• **The task**: The line containing "def ckSeed : CkEngine" marks the end, so write out exactly every line from the top of the entries below through that one.

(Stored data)
********************

-- ==== Sys2Proof/Machine/Ops.lean ====
section
/-! DEFINITION. The shared operations: byte sequences (spec 00_scope.md R11), the Checksum-16 engine (40_checksum.md R90,
R91), the chunk and header records and their decoders (41_pixel_chunk.md, 42_header.md), the record split and the payload
recompute (43_container.md R140, R151), and how a command ends: with a response, with a raised error (60_exceptions.md
R185) or with a model fault (R190). -/

namespace Sys2Proof.Machine

/-! ### Byte sequences -/

/-- `BE_n(v)`, the n-byte big-endian encoding of v < 2^(8n), most significant byte first (00_scope.md R11). -/
def be : Nat → Nat → List Byte
  | 0, _ => []
  | n + 1, v => BitVec.ofNat 8 (v / 256 ^ n) :: be n v

/-- `fromBE(s)`, the unsigned integer whose big-endian encoding is s (00_scope.md R11). -/
def fromBE (s : List Byte) : Nat := s.foldl (fun acc b => acc * 256 + b.toNat) 0

/-- `s[a..b)`, bytes a up to but not including b (00_scope.md R11). -/
def slice (s : List Byte) (a b : Nat) : List Byte := (s.drop a).take (b - a)

/-- `MemRead(IN, i, n) = IN[i..i+n)` (00_scope.md R12, 20_memory.md R41). -/
def memRead (inp : List Byte) (i n : Nat) : List Byte := slice inp i (i + n)

/-- `MemWrite(OUT, s)`: the response that delivers s as its `OUT` (00_scope.md R12, 20_memory.md R42). -/
def memWrite (s : List Byte) : Response := { out := s }

/-! ### The Checksum-16 generator -/

/-- The seeds of every evaluation: `ACC = 0`, `PREV = 0xAB` (10_state.md R28). -/
def ckSeed : CkEngine := { acc := 0, prev := 0xAB }

/-- `CK_STEP` (40_checksum.md R90): the high byte subtracted is the one after this byte's addition (log 13). -/
def ckStep (e : CkEngine) (b : Byte) : CkEngine :=
  let nb := b ^^^ e.prev
  let acc := e.acc + nb.setWidth 16
  { acc := acc, prev := nb - acc.extractLsb' 8 8 }

/-- The engine's registers after the bytes of s, in order (40_checksum.md R91). -/
def ckRun (e : CkEngine) (s : List Byte) : CkEngine := s.foldl ckStep e

/-- `CK(s)`: the final accumulator (40_checksum.md R91). -/
def ck (s : List Byte) : Word16 := (ckRun ckSeed s).acc

/-! ### Chunks -/

/-- `CHUNK_REC(r,g,b) = TRIP_BYTES(r,g,b) ++ BE_2(CK(TRIP_BYTES(r,g,b)))` (41_pixel_chunk.md R103). -/
def chunkRec (r g b : Byte) : List Byte := tripBytes r g b ++ be 2 (ck (tripBytes r g b)).toNat

/-- `CHUNK_REC(e) = [e.R, e.G, e.B] ++ BE_2(e.CK)` for a store entry (41_pixel_chunk.md R103). -/
def Chunk.record (e : Chunk) : List Byte := tripBytes e.r e.g e.b ++ be 2 e.ck.toNat

/-- `ENTRY(r,g,b)`, built by CHUNK_NEW's construction (43_container.md R140, 41_pixel_chunk.md R102). -/
def entry (r g b : Byte) : Chunk := { r := r, g := g, b := b, ck := ck (tripBytes r g b) }

/-- `ENTRY(PIX)` (43_container.md R140). -/
def entryOfPix (p : Word24) : Chunk := entry (pixR p) (pixG p) (pixB p)

/-- `CHUNK_DEC(s)` (41_pixel_chunk.md R105): the length first, then the checksum over the three colour bytes. -/
def chunkDec (s : List Byte) : Except ErrKind Chunk :=
  match s with
  | [r, g, b, hi, lo] =>
    let stored := BitVec.ofNat 16 (fromBE [hi, lo])
    let computed := ck [r, g, b]
    if computed ≠ stored then .error .checksumMismatch else .ok { r := r, g := g, b := b, ck := stored }
  | _ => .error .invalidLength

/-! ### Headers -/

/-- `MAGIC`, the hardwired constant shared by header encode and decode (30_encoding.md R72; log 14). -/
def magic : List Byte := [0x43, 0x49, 0x45, 0x42, 0x49, 0x49, 0x46, 0x49, 0x4C, 0x45]

/-- `HDR_CK(w,h) = zext_32(CK(BE_8(w) ++ BE_8(h)))` (42_header.md R120). -/
def hdrCk (w h : Word64) : Word32 := (ck (be 8 w.toNat ++ be 8 h.toNat)).setWidth 32

/-- The header HEADER_NEW constructs (42_header.md R120). -/
def mkHeader (w h : Word64) : Header := { w := w, h := h, ck := hdrCk w h }

/-- `HDR_REC(w,h) = MAGIC ++ BE_8(w) ++ BE_8(h) ++ BE_4(HDR_CK(w,h))` (42_header.md R121). -/
def hdrRec (w h : Word64) : List Byte := magic ++ be 8 w.toNat ++ be 8 h.toNat ++ be 4 (hdrCk w h).toNat

/-- The conversion of an 8-byte group to a 64-bit integer; a group of another size cannot be converted (42_header.md
R122, R124; log 20). -/
def toWord64 (s : List Byte) : Option Word64 :=
  if s.length = 8 then some (BitVec.ofNat 64 (fromBE s)) else none

/-- `HDR_DEC(s)` (42_header.md R122): length, magic, integer conversion, checksum, in exactly this order. -/
def hdrDec (s : List Byte) : Except ErrKind Header :=
  if s.length ≠ 30 then .error .invalidLength
  else if slice s 0 10 ≠ magic then .error .illegalHeader
  else
    match toWord64 (slice s 10 18), toWord64 (slice s 18 26) with
    | some w, some h =>
      let stored := BitVec.ofNat 32 (fromBE (slice s 26 30))
      let computed := (ck (slice s 10 26)).setWidth 32
      if computed ≠ stored then .error .checksumMismatch else .ok { w := w, h := h, ck := stored }
    | _, _ => .error .byteConversionFailure

/-! ### Container streams -/

/-- `SPLIT5(rest)`: consecutive 5-byte records, the last one shorter where the length is no multiple of 5
(43_container.md R151). -/
def split5 : List Byte → List (List Byte)
  | [] => []
  | a :: b :: c :: d :: e :: rest => [a, b, c, d, e] :: split5 rest
  | short => [short]

/-- Every record through `CHUNK_DEC`, in order; the first failure decides (43_container.md R152, 00_scope.md R13). -/
def decodeRecs : List (List Byte) → Except ErrKind (List Chunk)
  | [] => .ok []
  | s :: rest =>
    match chunkDec s with
    | .error k => .error k
    | .ok e =>
      match decodeRecs rest with
      | .error k => .error k
      | .ok es => .ok (e :: es)

/-- `REENCODE()`: the payload of a chunk sequence (43_container.md R140). -/
def reencode (chunks : List Chunk) : List Byte := chunks.flatMap Chunk.record

/-- The exact product of the dimension check, never reduced modulo 2^64 (43_container.md R149; log 15). -/
def area (w h : Word64) : Nat := w.toNat * h.toNat

/-! ### How a command ends -/

/-- The checksum registers after a command: not kept where CK was evaluated, so free values (10_state.md R28; logs 5,
6); untouched otherwise. -/
def engineAfter (ckRan : Bool) (s : State) : CkEngine :=
  if ckRan then { acc := Config.freeAcc s.draws, prev := Config.freePrev s.draws } else s.engine

/-- The state in which the response r has been delivered. -/
def State.answer (s : State) (ckRan : Bool) (r : Response) : State :=
  { s with resp := some r, engine := engineAfter ckRan s, draws := s.draws + 1 }

/-- The state in which the slot holds c (`CVALID = 1`, 10_state.md R21). -/
def State.load (s : State) (c : Container) : State := { s with slot := some c }

/-- `return`: the command completes with the response r; `ckRan` says whether CK was evaluated. -/
def finish (s : State) (ckRan : Bool) (r : Response) : Result := .next (s.answer ckRan r)

/-- `raise k`: the block's one way to end a command with an error (60_exceptions.md R185). The response carries the
code, the container slot is exactly as before. -/
def raise (s : State) (ckRan : Bool) (k : ErrKind) : Result := finish s ckRan (errResponse k s.draws)

/-- Whether a record decoder that failed with k had evaluated CK: only its checksum comparison comes after it
(41_pixel_chunk.md R105, 42_header.md R122; log 6). -/
def ckRanBefore (k : ErrKind) : Bool := k == .checksumMismatch

/-- Whether `len(IN) ≤ MAX_IN_BYTES`; always where IN is unbounded (00_scope.md R9). -/
def inputFits (cfg : Config) (inp : List Byte) : Bool :=
  match cfg.maxInBytes with
  | none => true
  | some n => decide (inp.length ≤ n)

/-- `if len(IN) > MAX_IN_BYTES: fault InputOverflow` (60_exceptions.md R192), then the command. -/
def withInput (s : State) (inp : List Byte) (cmd : Result) : Result :=
  if inputFits s.cfg inp then cmd else .fault .inputOverflow

/-- The slot prologue `if CVALID = 0: fault NoContainer` (43_container.md R140), then the command on the container. -/
def withContainer (s : State) (cmd : Container → Result) : Result :=
  match s.slot with
  | none => .fault .noContainer
  | some c => cmd c

/-! ### The host's side of a step -/

/-- An illegal command word: ST = 7, decided before any operand is looked at (60_exceptions.md R188). -/
def answerIllegal (s : State) : Result := raise s false .illegalCommand

/-- Reset: `CVALID <- 0` and every other field without a value, as `State.reset` leaves them (70_reset_and_hazards.md
R210; log 11). The build parameters, what the host has still to do, and the model's counter stay. -/
def applyReset (s : State) : State :=
  { State.reset with cfg := s.cfg, host := s.host, draws := s.draws }

/-- Between commands the block is idle and its state is kept (60_exceptions.md R202; log 10). -/
def idle (s : State) : State := s

/-- One action taken from the host's list: where the next command is fetched (log 1). -/
def State.take (s : State) : Option (HostAct × State) :=
  match s.host with
  | [] => none
  | a :: rest => some (a, { s with host := rest })

end Sys2Proof.Machine
end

********************

• **Written solution**:
-- ==== Sys2Proof/Machine/Ops.lean ====
section
/-! DEFINITION. The shared operations: byte sequences (spec 00_scope.md R11), the Checksum-16 engine (40_checksum.md R90,
R91), the chunk and header records and their decoders (41_pixel_chunk.md, 42_header.md), the record split and the payload
recompute (43_container.md R140, R151), and how a command ends: with a response, with a raised error (60_exceptions.md
R185) or with a model fault (R190). -/

namespace Sys2Proof.Machine

/-! ### Byte sequences -/

/-- `BE_n(v)`, the n-byte big-endian encoding of v < 2^(8n), most significant byte first (00_scope.md R11). -/
def be : Nat → Nat → List Byte
  | 0, _ => []
  | n + 1, v => BitVec.ofNat 8 (v / 256 ^ n) :: be n v

/-- `fromBE(s)`, the unsigned integer whose big-endian encoding is s (00_scope.md R11). -/
def fromBE (s : List Byte) : Nat := s.foldl (fun acc b => acc * 256 + b.toNat) 0

/-- `s[a..b)`, bytes a up to but not including b (00_scope.md R11). -/
def slice (s : List Byte) (a b : Nat) : List Byte := (s.drop a).take (b - a)

/-- `MemRead(IN, i, n) = IN[i..i+n)` (00_scope.md R12, 20_memory.md R41). -/
def memRead (inp : List Byte) (i n : Nat) : List Byte := slice inp i (i + n)

/-- `MemWrite(OUT, s)`: the response that delivers s as its `OUT` (00_scope.md R12, 20_memory.md R42). -/
def memWrite (s : List Byte) : Response := { out := s }

/-! ### The Checksum-16 generator -/

/-- The seeds of every evaluation: `ACC = 0`, `PREV = 0xAB` (10_state.md R28). -/
def ckSeed : CkEngine := { acc := 0, prev := 0xAB }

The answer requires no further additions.